CREATE OR REPLACE TYPE string_tabtype IS TABLE OF VARCHAR2(2000);
CREATE OR REPLACE FUNCTION collection_to_comma_list(
in_strings IN string_tabtype
) RETURN VARCHAR2 IS
l_ret VARCHAR2(2000);
BEGIN
IF in_strings.COUNT > 0 THEN
FOR i IN 1 .. in_strings.COUNT
LOOP
IF i > 1 THEN
l_ret := l_ret || ', ';
END IF;
l_ret := l_ret || in_strings(i);
END LOOP;
END IF;
RETURN l_ret;
END;
/
SELECT d.deptno,
d.dname,
collection_to_comma_list(
CAST(
MULTISET(
SELECT ename
FROM emp e
WHERE e.deptno = d.deptno
ORDER BY ename
) AS string_tabtype
)
) AS ename_list
FROM dept d
ORDER BY d.deptno;
Another option was to use a REF CURSOR instead of a collection type. The PL/SQL part was executable in Oracle7 too, but the CURSOR expression was not available back then. BTW: SYS_REFCURSOR was introduced in 9.0, so this specific PL/SQL type is really necessary with version 8.0.

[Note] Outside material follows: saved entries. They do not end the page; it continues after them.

/-- A data field read for data and read good (R94, R118). The words of a label read go into its lent frame and to cartridge
control. -/
def State.readGood (s : State) (idx : Nat) (ws : List Word) : State :=
  match s.seq.work with
  | none => s.seqIdle
  | some .label => (((s.putRead ws).seqIdle.freeLabelFrame.labelVerdict (some ws)).post.tidy).selectionPoint
  | some (.refresh f) => (((s.seqIdle.takeWords f ws)).tidy).selectionPoint
  | some (.request id) =>
    match s.request id with
    | none => s.seqIdle
    | some r => s.requestReadGood r idx (s.seq.frame.getD 0) ws

/-- A data field read for data and not read good: an attempt, and DATA-ERROR at the ninth (R94). The model counts failed reads alone, as
the words of R94 say; the example of section 5.10 shows the attempts of a sector go up at its good retry as well (log entry 60). -/
def State.readBad (s : State) (idx : Nat) : State :=
  let n := (s.seq.recOf idx).attempts + 1
  let t := s.mapSeq (fun q => q.setRec idx (fun r => { r with attempts := n, again := true }))
  if 9 ≤ n then
    t.workFails .dataError (some (.sector (t.seq.sectorAddr idx), .dataError)) (t.seq.sectorAddr idx)
  else t.search

/-- The words a write sends: those of its frame, with an UPDATE's new word at its offset (R95, R97). -/
def State.sendingWords (s : State) (x : Sending) : List Word :=
  match x.patch with
  | none => readFrame s.cache.store x.frame
  | some (off, w) => (readFrame s.cache.store x.frame).set off w

/-- The field has been sent and WRG closed: preamble, sync, words and CRC have stood on WRD (R3, R5, R95). -/
def State.sent (s : State) (x : Sending) : State :=
  let t := s.closeGates
  { t with drive := { t.drive with wrd := writtenField (s.sendingWords x) } }

/-- An UPDATE's frame takes the new word at the close of WRG, if it still holds the sector (R97, R115; log entry 13). R97 has the cache
take the frame as it does any written sector, R108 and R115 name no move in the LRU order for it; that it keeps its place is the model's
choice (log entry 66). -/
def State.patchFrame (s : State) (x : Sending) : State :=
  match x.patch with
  | none => s
  | some (off, w) =>
    if (s.frame x.frame).addr = some x.addr then
      { s with cache := { s.cache with store := writeFrameWord s.cache.store x.frame off w } }
    else s

/-- A field whose write a port reset let finish: settled as a written sector (R102, R114, R123). -/
def State.stopWritten (s : State) (x : Sending) : State :=
  match x.patch with
  | none => s.settleWritten x.frame x.addr
  | some _ => s.patchFrame x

CREATE OR REPLACE PACKAGE mytypes_pkg IS
TYPE refcursor_type IS REF CURSOR;
END mytypes_pkg;
/
CREATE OR REPLACE FUNCTION cursor_to_comma_list(
in_refcursor IN mytypes_pkg.refcursor_type
) RETURN VARCHAR2 IS
l_string VARCHAR2(2000);
l_ret VARCHAR2(2000);
BEGIN
LOOP
FETCH in_refcursor INTO l_string;
EXIT WHEN in_refcursor%NOTFOUND;
IF in_refcursor%ROWCOUNT > 1 THEN
l_ret := l_ret || ', ';
END IF;
l_ret := l_ret || l_string;
END LOOP;
CLOSE in_refcursor;
RETURN l_ret;
END;
/
SELECT d.deptno,
d.dname,
cursor_to_comma_list(
CURSOR(
SELECT ename
FROM emp e
WHERE e.deptno = d.deptno
ORDER BY ename
)
) AS ename_list
FROM dept d
ORDER BY d.deptno;
Oracle9i Release 1
Version 9.0 came with basic XML support which allowed to aggregate strings without the need for a helper function.
SELECT d.deptno,
d.dname,
RTRIM(
SYS_XMLAGG(
SYS_XMLGEN(
e.ename||', '
)
).EXTRACT(
'/ROWSET/ROW/text()'
).getStringVal(),
', '
) AS ename_list
FROM dept d
LEFT JOIN emp e ON e.deptno = d.deptno
GROUP BY d.deptno, d.dname
ORDER BY d.deptno, d.dname;
In this solution, the sort order of the aggregated strings is not definable. Version 9i introduced also user-defined aggregate functions. To use them you need to implement the ODCIAggregate interface which allows you to sort the result.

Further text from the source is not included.